Sadly, given the rights issues with a licensed game like this–just the WWF name alone might pose problems–a re-release on Switch Online (or elsewhere) seems highly unlikely. But that won’t stop me from dreaming of having access to the defining wrestling game of my childhood on a modern console. — Chris Pereira, Senior Editor
Perfect Dark (Nintendo 64)
What GoldenEye started on the N64–the creation of a truly excellent multiplayer first-person shooter on consoles–Perfect Dark ran with. The follow-up to GoldenEye was bristling with great ideas that pushed the FPS genre forward during its nascent console years. Great, fascinating maps like a multi-story parking garage, weirdo weapons like the Farsight and the Laptop Gun, the ability to take on bots in multiplayer matches–it all expanded the N64 shooter experience in phenomenal ways to create a couch co-op experience beyond the likes of just about anything else. At the time, Perfect Dark was truly a next step in console shooter evolution, even if it was held back by the absence of a second analog stick on the N64’s controller. — Phil Hornshaw, Senior Writer
My family did not own any gaming consoles when I was a kid, but every summer, my parents would rent a Nintendo 64 from the local video store and a few games for me and my siblings to enjoy for a week. 1997’s GoldenEye was always one of the games we rented. I had no awareness of the movie it was based on, but I enjoyed the game immensely. I remember the game vividly and have many fond memories of afternoons playing slappers-only or Big Head mode multiplayer. The campaign, too, holds a special place in my memory with its high-octane missions (who could forget that train sequence!) and iconic music that stays in my head to this day. While I eagerly look forward to Hitman developer IO’s new James Bond game, Rare’s 1997 N64 title will always hold a special place in my heart. — Eddie Makuch, Editor II
WCW/NWO Revenge (Nintendo 64)
WCW/NWO Revenge wasn’t the first wrestling game by THQ on the N64, but it was the one that popularized wrestling games for a new generation. The third game in the series, following WCW vs. The World (a localized version of Japan’s Virtual Pro Wrestling) and WCW vs. NWO, 1998’s WCW/NWO Revenge capitalized on the height of WCW’s popularity–right before its downfall.

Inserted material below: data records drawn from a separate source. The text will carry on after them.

-- ==== Sys2Proof/Machine/StMeter.lean ====
section
/-!
DEFINITION. The state of the metering front end, the lanes, calibration, the energy registers and the pulse outputs
(05, 06, 07, 08). Each field's docstring is its line of the inventory: width, source, reset value.
-/

namespace Sys2Proof.Machine

/-- One modulator stream (05 R133 to R151). -/
structure Stream where
  /-- Condition found: 0 none, 1 STUCK, 2 OVERRANGE (05 R148); DESIGN CHOICE 0, log 5 -/
  cond : Nat := 0
  /-- Ticks since the condition cleared, up to 16 (05 R148); DESIGN CHOICE 16, log 5 -/
  clear : Nat := 16
  /-- Settling ticks left, up to 17 (05 R136); reset 17 -/
  settle : Nat := 17
  /-- Fault markers in a row (05 R149); reset 0 -/
  mark : Nat := 0
  /-- The last 254 modulator bits before this tick, newest first (05 R134); reset none -/
  bits : List Bool := []
  /-- The last 255 outputs of the sinc³ stage, newest first (05 R134); reset none -/
  sinc : List Int := []
  /-- Sum of the bias samples of the cycle in progress (05 R148); reset 0 -/
  cycSum : Int := 0
  /-- Count of those samples (05 R148); reset 0 -/
  cycN : Nat := 0
  /-- The cycle in progress began inside the bias window, 1 bit (05 R148); reset 0 -/
  whole : Bool := false
  /-- Sum of the bias window in progress (05 R148); reset 0 -/
  winSum : Int := 0
  /-- Count of its samples (05 R148); reset 0 -/
  winN : Nat := 0
  /-- Ticks of the bias window in progress (05 R148); reset 0 -/
  winTicks : Nat := 0
  /-- Start-up bias window passed, 1 bit (05 R151); reset 0 -/
  biasOk : Bool := false
  /-- Start-up bias window judged, 1 bit (05 R148); reset 0 -/
  biasDone : Bool := false
  /-- Service windows out of limit in a row (05 R148); reset 0 -/
  biasBad : Nat := 0
  /-- BIAS failed, 1 bit (05 R149); reset 0 -/
  biasFail : Bool := false
  /-- Stream failed, 1 bit (05 R149); reset 0 -/
  failed : Bool := false
  /-- Ticks live and in bias since it came back, for the lift of its fence (25 Table SP-2); reset 0 -/
  live : Nat := 0
  /-- SUBST_TICKS, 16 bits saturating (05 Table MF-14); DESIGN CHOICE 0, log 5 -/
  subst : Nat := 0
  /-- Ticks metered by substitution of this failure, not yet in Cairn (05 R150); reset 0 -/
  substRun : Nat := 0
  /-- Samples, newest first, with a mark on substituted ones, 255 (05 R149, 06 R160); reset none -/
  hist : List (Int × Bool) := []
  /-- Last good cycle, oldest first, repeated after a failure (05 R150); reset none -/
  good : List Int := []
  /-- Position in the repeated cycle (05 R150); reset 0 -/
  goodPos : Nat := 0
deriving DecidableEq, Repr, Inhabited
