-- ==== Sys2Proof/Machine/Handshake.lean ====
section
/-!
DEFINITION. The vehicle handshake: pilot generator, state table, proximity pilot, socket lock, and the commands and
events of the ports (09). Times inside a tick are in units of 1/16,384 us: a tick has 2,048,000 and an XREF cycle 500.
-/

namespace Sys2Proof.Machine

/-- The control-pilot state table in force at the port (09 Table VH-5). -/
def cpTab (s : State) (p off len : Nat) : Nat :=
  let q := getPort s p
  fld (if q.hs.tbl.isEmpty then tab s 0x4501 else q.hs.tbl) off len

/-- The duty code for a coded current in 0.1 A, 0 for mode ZERO (09 R225). -/
def dutyOf (da : Nat) : Nat :=
  if da < 60 then 0 else if da < 528 then min 850 (da * 10 / 6) else min 960 (da * 4 / 10 + 640)

/-- The decoded current of a duty code, 0.1 mA (09 R225). -/
def decoded (d : Nat) : Nat := if d ≤ 850 then 600 * d else 2500 * (d - 640)

/-- A CP_WAKE is in force at the start of this tick (09 R244). -/
def inWake (s : State) (p : Nat) : Bool :=
  match (getPort s p).hs.wake with
  | some (a, b) => decide (a ≤ now s ∧ now s < b)
  | none => false

/-- The mode and duty of Table VH-3 for a port (09 R222). -/
def selectMode (s : State) (p : Nat) : Nat × Nat :=
  let q := getPort s p
  if !rdy s p then (0, 0)
  else if !q.hs.avail || inWake s p then (4, 0)
  else match q.ss.override with
    | some m => if m == 3 then (3, cpTab s p 34 2) else (0, 0)
    | none =>
      if !q.hs.permit then (0, 0)
      else if q.hs.cpMode == 2 then (0, 0)
      else if q.hs.cpMode == 1 then (2, 50)
      else if 60 ≤ q.li.force then (1, dutyOf q.li.force)
      else (3, cpTab s p 34 2)

/-- High time of a duty code, in time units (09 R223): the nearest whole number of cycles. -/
def highTime (d : Nat) : Nat := (d * 32768 + 500) / 1000 * 500

/-- Time of the rising edge of port p in the tick n that holds it (09 R223). -/
def edgeTime (n p : Nat) : Nat := n * 2048000 + (p * 4096 / 3) % 4096 * 500
/-- The tick n holds a rising edge of port p (09 R223). -/
def edgeTick (n p : Nat) : Bool := n % 8 == p / 3
/-- The first tick from n on that holds a rising edge of port p. -/
def nextEdge (n p : Nat) : Nat := n + (p / 3 + 8 - n % 8) % 8

/-- Time of slot position j of port p in tick n (05 R152, R153). -/
def slotTime (n p j : Nat) : Nat :=
  let slot := if p < 20 then 5 * j + p % 5 else 4 * j + (p - 20)
  n * 2048000 + (4 * slot + 1) * 4096

/-- A CP conversion at a time under a drive: 0 not used, 1 high sample, 2 low sample (09 R226). -/
def sampleKind (d : Drive) (settleUs t : Nat) : Nat :=
  let st := settleUs * 16384
  match d.mode with
  | 0 => if d.edge + st ≤ t then 1 else 0
  | 4 => if d.edge + st ≤ t then 2 else 0
  | _ =>
    let x := t - d.start
    let h := highTime d.duty
    if x < h then (if st ≤ x ∧ x + 16384 ≤ h then 1 else 0)
    else if h + st ≤ x ∧ x + 16384 ≤ 16384000 then 2 else 0
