/-- Table 0x0D01 (17 R400). -/
def check0D01 (b : List Byte) : Option Nat :=
  if decide (fld b 0 1 ≤ 1 ∧ fld b 1 1 ≤ 15 ∧ fld b 3 1 ≤ 1 ∧ fld b 10 1 ≤ 1) && within b 2 1 20 80 &&
     ([4, 6, 8].all fun o => decide (-2000 ≤ fldI b o 2 ∧ fldI b o 2 ≤ 2000)) && allZero b 11 5 then none
  else some 0x0D13

end Sys2Proof.Machine
end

What set the game apart from its predecessors is that it reflected the large WCW roster. You could play as wrestlers from both the NWO White and the NWO Red or play someone from Raven’s Flock. There were also WCW mainstays and one section dedicated to WCW’s cruiserweight division, consisting of luchadores, Japanese wrestlers, and others. There were also fan-favorite fake characters like the all-powerful AKI Man. There weren’t many modes compared to what we see in wrestling games today, but you could battle your way up the ladder for one of the WCW championships. Considering WWE owns all the rights to WCW, chances of this game coming to Nintendo Switch Online are exceptionally slim. However, I’ll never stop dreaming of the day we can all play it on Switch. — Mat Elfring, Entertainment Editor
The World Is Not Enough
While not as highly regarded as GoldenEye–and rightfully so–The World Is Not Enough is nonetheless another instance of an N64 Bond game doing a great job of capturing the essence of the movie it was adapting. Its multiplayer doesn’t offer the same finely tuned gameplay of GoldenEye, but its single-player campaign was bursting with variety, giving you a ton of gadgets and objectives to complete that helped distinguish TWINE as more than just a standard first-person shooter.

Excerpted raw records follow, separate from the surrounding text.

-- ==== Sys2Proof/Machine/Reset.lean ====
section
/-!
DEFINITION. Full reset, its release, the boot phases, the activation of an image, warm AP restarts, memory errors and
OFF-HOLD (03, 12 R310 to R312, 24 R532, R533, 25 R539, R545).
-/

namespace Sys2Proof.Machine

/-- Ports around a full reset: availability and fences stay, with the faults of Table RC-7 that hold until the fence is
lifted (25 R540, R545, 12 R297). -/
def portReset (q : Port) : Port :=
  let f := fun c : Nat => q.fenceBy == some (1, c)
  { year := q.year, life := q.life, fenceBy := q.fenceBy, byGroup := q.byGroup
    ct := { vFault := q.fenceBy.any fun b => b.1 == 1, welded := f 0x0C, mirror := f 0x0B, cfbFault := f 0x0A } }

/-- Load channels around a full reset: those of the reset-hold latch that are on stay on, at full duty (22 Table
LS-3). -/
def lsReset (u : LoadSw) : LoadSw :=
  let keep := fun (q : LsCh) (c : Nat) => u.latch.testBit c && q.out
  { latch := u.latch
    hold := u.hold && u.chans.zipIdx.any fun e => keep e.1 e.2
    chans := u.chans.zipIdx.map fun e =>
      if keep e.1 e.2 then { cmd := true, out := true, held := true, high := true, duty := 1000, latched := e.1.latched } else {} }

/-- The store around a full reset: what is on the medium and in MRAM stays (18 R442). -/
def quarryReset (q : Quarry) : Quarry :=
  { q with
    chips := q.chips.map fun k => { k with
      st := 0, clock := 0, delay := 0, weak := 0, unc := 0, late := []
      blks := k.blks.filterMap fun e =>
        let b := { e.2 with erases := 0 }
        if b == {} then none else some (e.1, b) }
    asks := [], ops := [], sweepAt := 0, time := [{}, {}], bmap := [], uids := [], loaded := false, ckpt := 0
    sessPend := q.sessPend.filter fun e => e.1 }

/-- A full reset may tear the unit that a channel programs: its block takes no further program until it is erased (18
R442). -/
def tearUnits (s : State) : State :=
  foldN 2 (fun c s => match running s c with
    | some o => (match o.steps with
      | t :: _ =>
        let i := 2 * t.chan + t.chip
        if t.act != 1 then s
        else match placeBlk s i t.kind with
          | some b => updBlk i b (fun q => { q with kind := t.kind, shut := true }) s
          | none => s
      | [] => s)
    | none => s) s

/-- The tamper envelope runs on in the always-on domain; queued entries are lost and the latch stands (19 R460 to
R464). -/
def rindReset (r : Rind) : Rind :=
  { lfsr := r.lfsr, broken := r.broken, reading := r.reading, cover := r.cover, zCount := r.zCount, zTick := r.zTick
    zLine := r.zLine, latch := r.latch.map fun t => { t with token := none } }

There were even moments of downtime where you weren’t blasting your way through everything on-screen, like an early segment where you peacefully navigate a bank and make use of the inventory system to present the right item to get access to the offices. You do end up blasting your way out of that office (as opposed to tying a wire to an unconscious man and jumping out the window), but it still demonstrates how TWINE attempted to deliver a Bond game that was about more than just shooting. Rights issues make this a long shot, but it’d still be a welcome addition to Switch Online. — Chris Pereira
Flashback (Sega Genesis)
Flashback is one of the games that always comes to mind when I think of formative games that triggered my sense of wonder about the medium. A strange They Live-style story about uncovering a secret conspiracy of hidden aliens, the game had a gorgeous art style and excellent animation, and took place in a fascinating vision of the future. It wasn’t exactly easy to play, but Flashback created an awesome sense of story and place as you tried to help protagonist Conrad puzzle out his lost identity and stop a bunch of hidden aliens from assassinating the space president (or whatever–I never finished this one either). The game saw a remake some years ago on more modern hardware, but like old PC point-and-click adventures and its predecessor Another World, it’s the original artwork and minimalist approach that make the game endearing even now. — Phil Hornshaw
Super Smash Bros. (Nintendo 64)
Though the Smash Bros. franchise has gone through a ton of iterations and vacuumed up a whole lot of characters along the way, there’s just something weirdly magical about the first iteration of the formula. Smash Bros. was a staple of my after-school routine with friends back in 1999, and we dumped hundreds of hours into becoming annoyingly cheap with Fox or finding the perfect spot to spin-kick people into oblivion with Kirby. The simpler approach to Smash seen in its original iteration is a fascinating contrast to where the series has landed on the Switch, and despite improvements and additional complexity, it still holds up today as an awesome and endlessly replayable fighting game. It’s worth including if only to give current Smash fans a look at the game’s history, but there are few better experiences on the N64 that hold up better. — Phil Hornshaw
Teenage Mutant Ninja Turtles: The Hyperstone Heist (Genesis)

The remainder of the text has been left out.